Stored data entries
/-- SPARING_DONE: the spare is locked and deskewed, replay runs and traffic flows (R298, R494). -/
def execSparingDone (n : Nat) (s : State) : Result :=
  let r := (s.port n).rep
  let s := match r.rxSwitch with
    | some (l, _) =>
      let s := s.modLink n (fun k => { k with spareRx := true, sparedLane := l })
      let s := s.modRep n (fun r => { r with sparing := none, rxSwitch := none, suspended := false })
      (s.closeWindow .linkLaneSpared (srcPort n)).total 13 1
    | none => s
  .next (if r.txSwitch.isSome ∧ (s.port n).link.spareTx ∧ r.stopped then
    ((s.modRep n (fun r => { r with stopped := false })).replay n).pump n
  else s)

/-- SPARING_TIMEOUT: sparing has not completed within 25 µs (R299). -/
def execSparingTimeout (n : Nat) (s : State) : Result :=
  .next (if (s.port n).rep.sparing.isSome then (s.closeWindow .linkLaneSpared (srcPort n)).retrain n else s)

/-- WIDTH: a request is acknowledged with this end's boundary; an acknowledgement is recorded (R300). DESIGN CHOICE, log entry 4. -/
def execWidth (n mode half : Nat) (isAck : Bool) (cw : Nat) (ack : Option Nat) (s : State) : Result :=
  .next (if s.linkUp n ∧ (mode = 1 ∨ mode = 3) then
    let s := s.validFrame n ack
    if isAck then
      s.modRep n (fun r => { r with widthReq := some (mode, half % 2, cw) })
    else
      let (mine, s) := s.switchCw n 28000
      let s := s.modRep n (fun r => { r with stopped := true, widthReq := some (mode, half % 2, cw) })
      s.sendCtl n 11 0 (leBytes 1 mode ++ leBytes 1 (half % 2) ++ leBytes 1 1 ++ [0] ++ leBytes 4 mine)
  else s)

/-- WIDTH_SWITCH: at the boundary only the kept half carries blocks, and traffic resumes (R300, R494). -/
def execWidthSwitch (n : Nat) (s : State) : Result :=
  match (s.port n).rep.widthReq with
  | some (m, h, cw) =>
    let s := (s.reachCw n cw).modLink n (fun k => { k with mode := m, half := h })
    let s := s.modRep n (fun r => { r with stopped := false, widthReq := none })
    .next (((s.closeWindow .linkWidthDegraded (srcPort n)).replay n).pump n)
  | none => .next s

/-- A tap moves by one step. -/
def tapStep (t : Tab Int) (tap : Nat) (up : Bool) : Tab Int := tmod t 0 tap (fun x => if up then x + 1 else x - 1)
/-- AO time reaches the instant from which a tap, last stepped as `t` says, may be stepped again: 100 µs later (R301). -/
def State.reachTap (s : State) (t : Tab Nat) (tap : Nat) : State :=
  match tget t 0 tap with | 0 => s | x + 1 => s.reach (x + 100000)

/-- EQ: a request to move a transmitter tap is answered, after it has moved or stands at its limit, which is an open value. A request
that comes early waits until the tap may move. A reply changes nothing here (R286, R301). DESIGN CHOICE, log entry 4. -/
def execEq (n l request tap : Nat) (ack : Option Nat) (s : State) : Result :=
  .next (if s.linkUp n then
    let s := s.validFrame n ack
    if bit request 7 then s
    else
      let reply (s : State) (r : Nat) : State := s.sendCtl n 10 0 (leBytes 1 l ++ leBytes 1 (request + 128) ++ leBytes 1 tap ++ leBytes 1 r)
      if 16 < l ∨ 3 < tap ∨ 3 < request then reply s 2
      else if request = 1 ∨ request = 2 then
        let s := s.reachTap (s.lane n l).tapAt tap
        let (lim, s) := s.fresh 1
        if lim = 1 then reply s 1
        else reply (s.modLane n l (fun x => { x with taps := tapStep x.taps tap (request == 1), tapAt := tset x.tapAt 0 tap (s.aoNs + 1) })) 0
      else reply s 0
  else s)

/-- EQ_STEP: the loop moves a tap of the lane's receiver equaliser (`own`), or asks the partner to move a transmitter tap; each tap
moves by at most one step per 100 µs (R301). DESIGN CHOICE, log entry 80. -/
def execEqStep (n l tap : Nat) (up own : Bool) (s : State) : Result :=
  .next (if s.linkUp n ∧ l ≤ 16 ∧ (own ∨ tap ≤ 3) then
    if own then
      let s := s.reachTap (s.lane n l).rxAt tap
      s.modLane n l (fun x => { x with rxEq := tapStep x.rxEq tap up, rxAt := tset x.rxAt 0 tap (s.aoNs + 1) })
    else
      let s := s.reachTap (s.lane n l).askAt tap
      (s.modLane n l (fun x => { x with askAt := tset x.askAt 0 tap (s.aoNs + 1) })).sendCtl n 10 0
        (leBytes 1 l ++ leBytes 1 (if up then 1 else 2) ++ leBytes 1 tap)
  else s)

/-! ### The time base (R303 to R309) -/

/-- Device time in 1/16 ns, modulo 2^64, at an instant of AO time in 1/16 ns that is not past, and the state at that instant
(R286, R304). -/
def State.stamp (s : State) (at16 : Nat) : Nat × State :=
  let x := max at16 (16 * s.aoNs)
  ((s.timeAt 16 x % 2 ^ 64).toNat, s.reach (x / 16))

/-- Device time in 1/16 ns (R304). -/
def State.now16 (s : State) : Nat := (s.stamp 0).1

/-- Whether a repair of port n is under way, in which exchanges are skipped (R315). -/
def Port.repairs (o : Port) : Bool := o.rep.stopped || o.rep.sparing.isSome

/-- TIME_EXCHANGE: the child sends TIME_REQ on its parent port. Its first block crosses the serialiser at `at16`, and the time stamp
is corrected by the path delay (R304, R315, R325). DESIGN CHOICE, log entry 80. -/
def execTimeExchange (at16 : Nat) (s : State) : Result :=
  .next (let n := s.time.parent
  if ¬ s.time.root ∧ s.active n ∧ ¬ (s.port n).repairs then
    let e := (s.port n).rep.exchange
    let (t1, s) := s.stamp at16
    let s := s.modRep n (fun r => { r with exchange := (e + 1) % 65536, t1 := some (t1 + r.calTx) })
    s.sendCtl n 6 0 (leBytes 2 e)
  else s)

/-- TIME_REQ: the parent answers with T2 and T3, which are its times at the instants `at16` and `send16` (R304, R315, R325). DESIGN CHOICE, log entry 80. -/
def execTimeReq (n exchange at16 send16 : Nat) (ack : Option Nat) (s : State) : Result :=
  .next (if s.linkUp n then
    let s := s.validFrame n ack
    if s.active n ∧ ¬ (s.port n).repairs then
      let (t2, s) := s.stamp at16
      let (t3, s) := s.stamp send16
      let r := (s.port n).rep
      s.sendCtl n 7 0 (leBytes 2 exchange ++ leBytes 1 s.time.tstate ++ leBytes 1 s.time.depth ++ List.replicate 4 0 ++
        leBytes 8 ((t2 + 2 ^ 64 - r.calRx) % 2 ^ 64) ++ leBytes 8 ((t3 + r.calTx) % 2 ^ 64))
    else s
  else s)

## Problem to work on
If a line in the entries includes the word "match", copy that line out.

## Exercise result
  let s := match r.rxSwitch with
  match (s.port n).rep.widthReq with
  match tget t 0 tap with | 0 => s | x + 1 => s.reach (x + 100000)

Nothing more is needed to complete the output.